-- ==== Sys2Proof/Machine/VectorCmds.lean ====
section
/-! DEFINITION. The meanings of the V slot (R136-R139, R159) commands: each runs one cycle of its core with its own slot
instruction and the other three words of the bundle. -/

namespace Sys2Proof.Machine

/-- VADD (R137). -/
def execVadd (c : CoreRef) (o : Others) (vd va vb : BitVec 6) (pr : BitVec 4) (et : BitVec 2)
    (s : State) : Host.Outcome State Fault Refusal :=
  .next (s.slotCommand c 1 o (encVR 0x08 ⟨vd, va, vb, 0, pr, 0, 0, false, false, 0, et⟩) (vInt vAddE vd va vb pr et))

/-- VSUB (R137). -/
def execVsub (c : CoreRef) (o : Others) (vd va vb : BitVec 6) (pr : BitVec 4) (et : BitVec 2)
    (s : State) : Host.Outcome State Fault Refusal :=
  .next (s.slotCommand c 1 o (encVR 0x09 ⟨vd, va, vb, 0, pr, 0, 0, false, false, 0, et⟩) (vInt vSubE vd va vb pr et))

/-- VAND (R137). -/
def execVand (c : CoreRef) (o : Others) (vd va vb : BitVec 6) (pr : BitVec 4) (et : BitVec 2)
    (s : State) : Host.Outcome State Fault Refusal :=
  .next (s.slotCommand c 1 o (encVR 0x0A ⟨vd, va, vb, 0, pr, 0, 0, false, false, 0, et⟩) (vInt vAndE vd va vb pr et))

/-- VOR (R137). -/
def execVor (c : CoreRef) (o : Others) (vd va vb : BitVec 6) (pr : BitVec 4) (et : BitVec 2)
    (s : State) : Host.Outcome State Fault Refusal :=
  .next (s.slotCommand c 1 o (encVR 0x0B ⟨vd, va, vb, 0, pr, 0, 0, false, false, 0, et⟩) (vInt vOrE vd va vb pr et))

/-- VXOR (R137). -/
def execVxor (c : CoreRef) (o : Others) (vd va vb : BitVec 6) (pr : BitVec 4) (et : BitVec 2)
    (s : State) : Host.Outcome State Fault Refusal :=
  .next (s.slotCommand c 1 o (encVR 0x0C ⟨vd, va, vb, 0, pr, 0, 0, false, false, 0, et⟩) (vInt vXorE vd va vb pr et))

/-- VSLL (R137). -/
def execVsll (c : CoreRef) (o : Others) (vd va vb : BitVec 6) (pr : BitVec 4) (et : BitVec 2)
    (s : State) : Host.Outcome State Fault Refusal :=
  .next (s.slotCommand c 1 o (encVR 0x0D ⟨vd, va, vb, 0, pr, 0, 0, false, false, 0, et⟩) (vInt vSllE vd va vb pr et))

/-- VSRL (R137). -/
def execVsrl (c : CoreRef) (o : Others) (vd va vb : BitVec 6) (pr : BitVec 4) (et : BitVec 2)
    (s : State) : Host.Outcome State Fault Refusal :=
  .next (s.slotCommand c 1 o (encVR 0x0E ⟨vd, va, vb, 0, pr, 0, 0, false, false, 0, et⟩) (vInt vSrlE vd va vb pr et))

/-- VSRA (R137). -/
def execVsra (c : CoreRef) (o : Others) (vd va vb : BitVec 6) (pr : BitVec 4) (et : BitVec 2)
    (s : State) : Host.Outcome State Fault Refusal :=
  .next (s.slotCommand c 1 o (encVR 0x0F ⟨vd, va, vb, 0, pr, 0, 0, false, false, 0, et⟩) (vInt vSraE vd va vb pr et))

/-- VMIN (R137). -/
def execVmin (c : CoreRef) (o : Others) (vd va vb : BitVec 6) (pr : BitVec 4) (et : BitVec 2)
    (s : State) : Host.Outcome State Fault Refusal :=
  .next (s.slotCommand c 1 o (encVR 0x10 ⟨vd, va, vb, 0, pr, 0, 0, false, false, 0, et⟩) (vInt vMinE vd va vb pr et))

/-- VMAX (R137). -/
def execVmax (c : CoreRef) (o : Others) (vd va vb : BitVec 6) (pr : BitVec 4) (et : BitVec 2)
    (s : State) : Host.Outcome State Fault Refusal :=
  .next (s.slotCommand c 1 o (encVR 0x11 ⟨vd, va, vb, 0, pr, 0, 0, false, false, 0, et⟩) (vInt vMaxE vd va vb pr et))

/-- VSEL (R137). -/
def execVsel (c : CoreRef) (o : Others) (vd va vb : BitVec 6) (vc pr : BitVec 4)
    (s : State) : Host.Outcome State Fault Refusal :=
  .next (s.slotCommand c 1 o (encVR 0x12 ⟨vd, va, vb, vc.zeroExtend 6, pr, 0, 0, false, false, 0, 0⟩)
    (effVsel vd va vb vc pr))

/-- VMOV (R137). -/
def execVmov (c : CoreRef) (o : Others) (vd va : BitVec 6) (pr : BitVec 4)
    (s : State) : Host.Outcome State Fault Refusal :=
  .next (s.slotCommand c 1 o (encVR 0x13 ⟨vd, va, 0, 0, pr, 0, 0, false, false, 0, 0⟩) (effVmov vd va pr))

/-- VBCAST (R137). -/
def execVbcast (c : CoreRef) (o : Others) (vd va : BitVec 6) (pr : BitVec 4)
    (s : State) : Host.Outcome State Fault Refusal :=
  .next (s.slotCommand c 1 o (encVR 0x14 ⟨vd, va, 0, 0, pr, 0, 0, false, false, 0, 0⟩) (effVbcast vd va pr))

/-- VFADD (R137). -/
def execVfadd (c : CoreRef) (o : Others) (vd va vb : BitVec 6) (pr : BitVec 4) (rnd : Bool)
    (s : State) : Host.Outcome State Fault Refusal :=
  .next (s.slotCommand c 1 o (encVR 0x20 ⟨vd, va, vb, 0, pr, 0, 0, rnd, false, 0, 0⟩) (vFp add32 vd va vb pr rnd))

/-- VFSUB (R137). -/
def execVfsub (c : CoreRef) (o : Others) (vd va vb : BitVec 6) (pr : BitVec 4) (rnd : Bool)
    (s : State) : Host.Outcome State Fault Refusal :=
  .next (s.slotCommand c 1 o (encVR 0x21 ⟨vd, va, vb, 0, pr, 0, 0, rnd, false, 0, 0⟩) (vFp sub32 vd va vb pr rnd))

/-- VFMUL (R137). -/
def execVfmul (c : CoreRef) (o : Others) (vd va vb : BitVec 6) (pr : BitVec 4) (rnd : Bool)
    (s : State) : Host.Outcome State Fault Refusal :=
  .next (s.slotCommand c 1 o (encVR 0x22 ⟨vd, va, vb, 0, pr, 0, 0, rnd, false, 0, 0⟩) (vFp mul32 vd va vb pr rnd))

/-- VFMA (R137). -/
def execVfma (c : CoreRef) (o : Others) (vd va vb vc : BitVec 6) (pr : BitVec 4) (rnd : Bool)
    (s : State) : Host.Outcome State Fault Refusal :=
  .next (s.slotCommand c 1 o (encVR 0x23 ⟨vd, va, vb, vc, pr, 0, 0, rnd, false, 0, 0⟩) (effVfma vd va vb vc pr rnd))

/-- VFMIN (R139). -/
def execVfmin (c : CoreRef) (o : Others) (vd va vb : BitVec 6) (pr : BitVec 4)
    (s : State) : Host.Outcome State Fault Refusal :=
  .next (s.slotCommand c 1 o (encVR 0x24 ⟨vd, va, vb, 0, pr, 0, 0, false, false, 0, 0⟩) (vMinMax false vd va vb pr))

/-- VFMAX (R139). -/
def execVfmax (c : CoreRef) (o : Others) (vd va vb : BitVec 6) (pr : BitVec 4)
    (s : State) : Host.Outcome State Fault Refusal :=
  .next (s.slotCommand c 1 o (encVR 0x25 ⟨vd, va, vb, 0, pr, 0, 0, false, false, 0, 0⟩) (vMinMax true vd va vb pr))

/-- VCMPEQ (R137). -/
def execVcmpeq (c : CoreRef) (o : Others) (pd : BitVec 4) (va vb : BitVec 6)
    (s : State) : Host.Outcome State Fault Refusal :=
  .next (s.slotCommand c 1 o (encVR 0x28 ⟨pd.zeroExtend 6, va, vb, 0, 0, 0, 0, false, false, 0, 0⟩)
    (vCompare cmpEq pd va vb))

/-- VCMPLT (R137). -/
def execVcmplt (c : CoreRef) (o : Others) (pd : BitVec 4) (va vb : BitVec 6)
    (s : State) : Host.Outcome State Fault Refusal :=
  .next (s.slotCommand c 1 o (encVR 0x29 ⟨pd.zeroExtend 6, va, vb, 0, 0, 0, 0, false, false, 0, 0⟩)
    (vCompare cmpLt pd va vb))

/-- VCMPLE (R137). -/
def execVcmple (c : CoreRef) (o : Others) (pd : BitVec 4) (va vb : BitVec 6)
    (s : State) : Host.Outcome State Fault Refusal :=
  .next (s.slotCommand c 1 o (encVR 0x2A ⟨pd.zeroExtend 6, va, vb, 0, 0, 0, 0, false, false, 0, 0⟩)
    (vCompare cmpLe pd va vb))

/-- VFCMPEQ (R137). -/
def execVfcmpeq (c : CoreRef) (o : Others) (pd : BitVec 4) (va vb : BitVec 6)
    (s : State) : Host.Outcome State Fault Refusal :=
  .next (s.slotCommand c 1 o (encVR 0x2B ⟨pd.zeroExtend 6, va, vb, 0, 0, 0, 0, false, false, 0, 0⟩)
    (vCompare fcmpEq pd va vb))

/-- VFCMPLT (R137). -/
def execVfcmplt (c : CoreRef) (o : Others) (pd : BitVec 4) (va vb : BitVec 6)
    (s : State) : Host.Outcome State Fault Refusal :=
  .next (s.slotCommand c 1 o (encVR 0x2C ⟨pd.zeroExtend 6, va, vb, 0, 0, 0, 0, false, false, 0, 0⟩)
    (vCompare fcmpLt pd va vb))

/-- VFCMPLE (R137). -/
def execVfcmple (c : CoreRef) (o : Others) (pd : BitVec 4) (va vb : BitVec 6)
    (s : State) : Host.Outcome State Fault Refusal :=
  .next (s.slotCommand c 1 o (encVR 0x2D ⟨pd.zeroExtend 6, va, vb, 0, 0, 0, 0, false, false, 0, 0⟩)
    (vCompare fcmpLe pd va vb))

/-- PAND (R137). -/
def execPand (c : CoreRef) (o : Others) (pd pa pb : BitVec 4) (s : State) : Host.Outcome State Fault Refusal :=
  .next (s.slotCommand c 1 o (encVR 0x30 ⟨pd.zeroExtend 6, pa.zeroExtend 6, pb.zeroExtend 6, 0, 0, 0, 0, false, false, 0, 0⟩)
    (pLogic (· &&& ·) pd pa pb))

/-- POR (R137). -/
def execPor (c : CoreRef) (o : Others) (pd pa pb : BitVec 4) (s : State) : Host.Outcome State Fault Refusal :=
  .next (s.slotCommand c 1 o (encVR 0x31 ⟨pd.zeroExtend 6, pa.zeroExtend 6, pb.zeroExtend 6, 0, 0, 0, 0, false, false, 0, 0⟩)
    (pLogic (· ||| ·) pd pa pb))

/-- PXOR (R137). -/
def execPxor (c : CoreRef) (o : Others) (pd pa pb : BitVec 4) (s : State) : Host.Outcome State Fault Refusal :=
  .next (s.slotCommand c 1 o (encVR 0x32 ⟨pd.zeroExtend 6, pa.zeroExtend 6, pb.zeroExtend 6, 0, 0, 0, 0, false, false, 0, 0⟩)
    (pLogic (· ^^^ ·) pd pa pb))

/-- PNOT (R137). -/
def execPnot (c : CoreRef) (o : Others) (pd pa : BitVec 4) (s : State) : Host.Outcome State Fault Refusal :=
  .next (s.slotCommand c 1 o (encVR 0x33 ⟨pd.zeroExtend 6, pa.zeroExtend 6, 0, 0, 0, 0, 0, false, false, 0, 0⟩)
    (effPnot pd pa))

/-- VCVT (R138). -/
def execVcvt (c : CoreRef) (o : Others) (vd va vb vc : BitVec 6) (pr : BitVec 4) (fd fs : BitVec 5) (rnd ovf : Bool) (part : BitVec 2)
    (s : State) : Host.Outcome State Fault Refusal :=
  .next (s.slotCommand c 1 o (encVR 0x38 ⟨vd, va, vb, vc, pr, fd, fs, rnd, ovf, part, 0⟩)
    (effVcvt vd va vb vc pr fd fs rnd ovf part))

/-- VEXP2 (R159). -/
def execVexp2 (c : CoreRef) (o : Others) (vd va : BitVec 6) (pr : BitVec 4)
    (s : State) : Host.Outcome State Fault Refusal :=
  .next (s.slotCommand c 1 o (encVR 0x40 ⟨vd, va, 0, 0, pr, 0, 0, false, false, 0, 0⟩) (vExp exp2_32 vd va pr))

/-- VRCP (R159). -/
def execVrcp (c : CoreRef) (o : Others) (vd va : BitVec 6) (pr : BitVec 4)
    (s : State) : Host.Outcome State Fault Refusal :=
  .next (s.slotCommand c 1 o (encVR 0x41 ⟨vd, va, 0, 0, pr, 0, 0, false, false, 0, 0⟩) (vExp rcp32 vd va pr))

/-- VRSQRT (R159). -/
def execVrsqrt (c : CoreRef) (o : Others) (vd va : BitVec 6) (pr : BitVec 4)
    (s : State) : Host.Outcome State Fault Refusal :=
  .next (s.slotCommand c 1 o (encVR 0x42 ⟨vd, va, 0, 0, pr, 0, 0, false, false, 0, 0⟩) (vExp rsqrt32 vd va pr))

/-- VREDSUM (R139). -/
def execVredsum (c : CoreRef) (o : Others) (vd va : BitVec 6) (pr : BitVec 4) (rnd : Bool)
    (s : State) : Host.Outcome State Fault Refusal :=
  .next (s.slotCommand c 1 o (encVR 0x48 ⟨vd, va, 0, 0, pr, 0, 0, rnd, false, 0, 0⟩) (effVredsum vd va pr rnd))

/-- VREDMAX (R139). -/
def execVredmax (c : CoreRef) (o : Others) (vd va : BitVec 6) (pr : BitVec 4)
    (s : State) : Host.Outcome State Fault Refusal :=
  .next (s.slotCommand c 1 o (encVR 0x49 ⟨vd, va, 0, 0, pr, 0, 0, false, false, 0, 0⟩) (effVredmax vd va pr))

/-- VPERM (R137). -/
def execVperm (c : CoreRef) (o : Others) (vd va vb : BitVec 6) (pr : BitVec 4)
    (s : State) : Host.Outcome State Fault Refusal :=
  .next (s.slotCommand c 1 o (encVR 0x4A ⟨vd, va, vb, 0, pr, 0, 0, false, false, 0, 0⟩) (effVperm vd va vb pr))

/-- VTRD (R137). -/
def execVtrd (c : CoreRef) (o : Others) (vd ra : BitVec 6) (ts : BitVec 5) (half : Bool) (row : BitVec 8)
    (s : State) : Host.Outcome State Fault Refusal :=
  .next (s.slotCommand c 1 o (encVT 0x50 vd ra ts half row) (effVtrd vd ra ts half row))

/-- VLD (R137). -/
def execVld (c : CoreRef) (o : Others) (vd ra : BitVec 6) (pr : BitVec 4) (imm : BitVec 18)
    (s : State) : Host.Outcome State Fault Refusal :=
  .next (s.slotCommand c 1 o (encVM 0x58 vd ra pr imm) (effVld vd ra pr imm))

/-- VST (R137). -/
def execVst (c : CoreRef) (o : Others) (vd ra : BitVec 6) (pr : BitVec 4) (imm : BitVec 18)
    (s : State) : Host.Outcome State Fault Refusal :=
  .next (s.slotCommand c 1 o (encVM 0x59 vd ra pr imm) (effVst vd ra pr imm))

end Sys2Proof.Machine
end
──────
WORK INSTRUCTION ▸ Every line above that contains "vCompare" counts once. Give the number of those lines and nothing more.

WRITTEN RESPONSE ▸ 6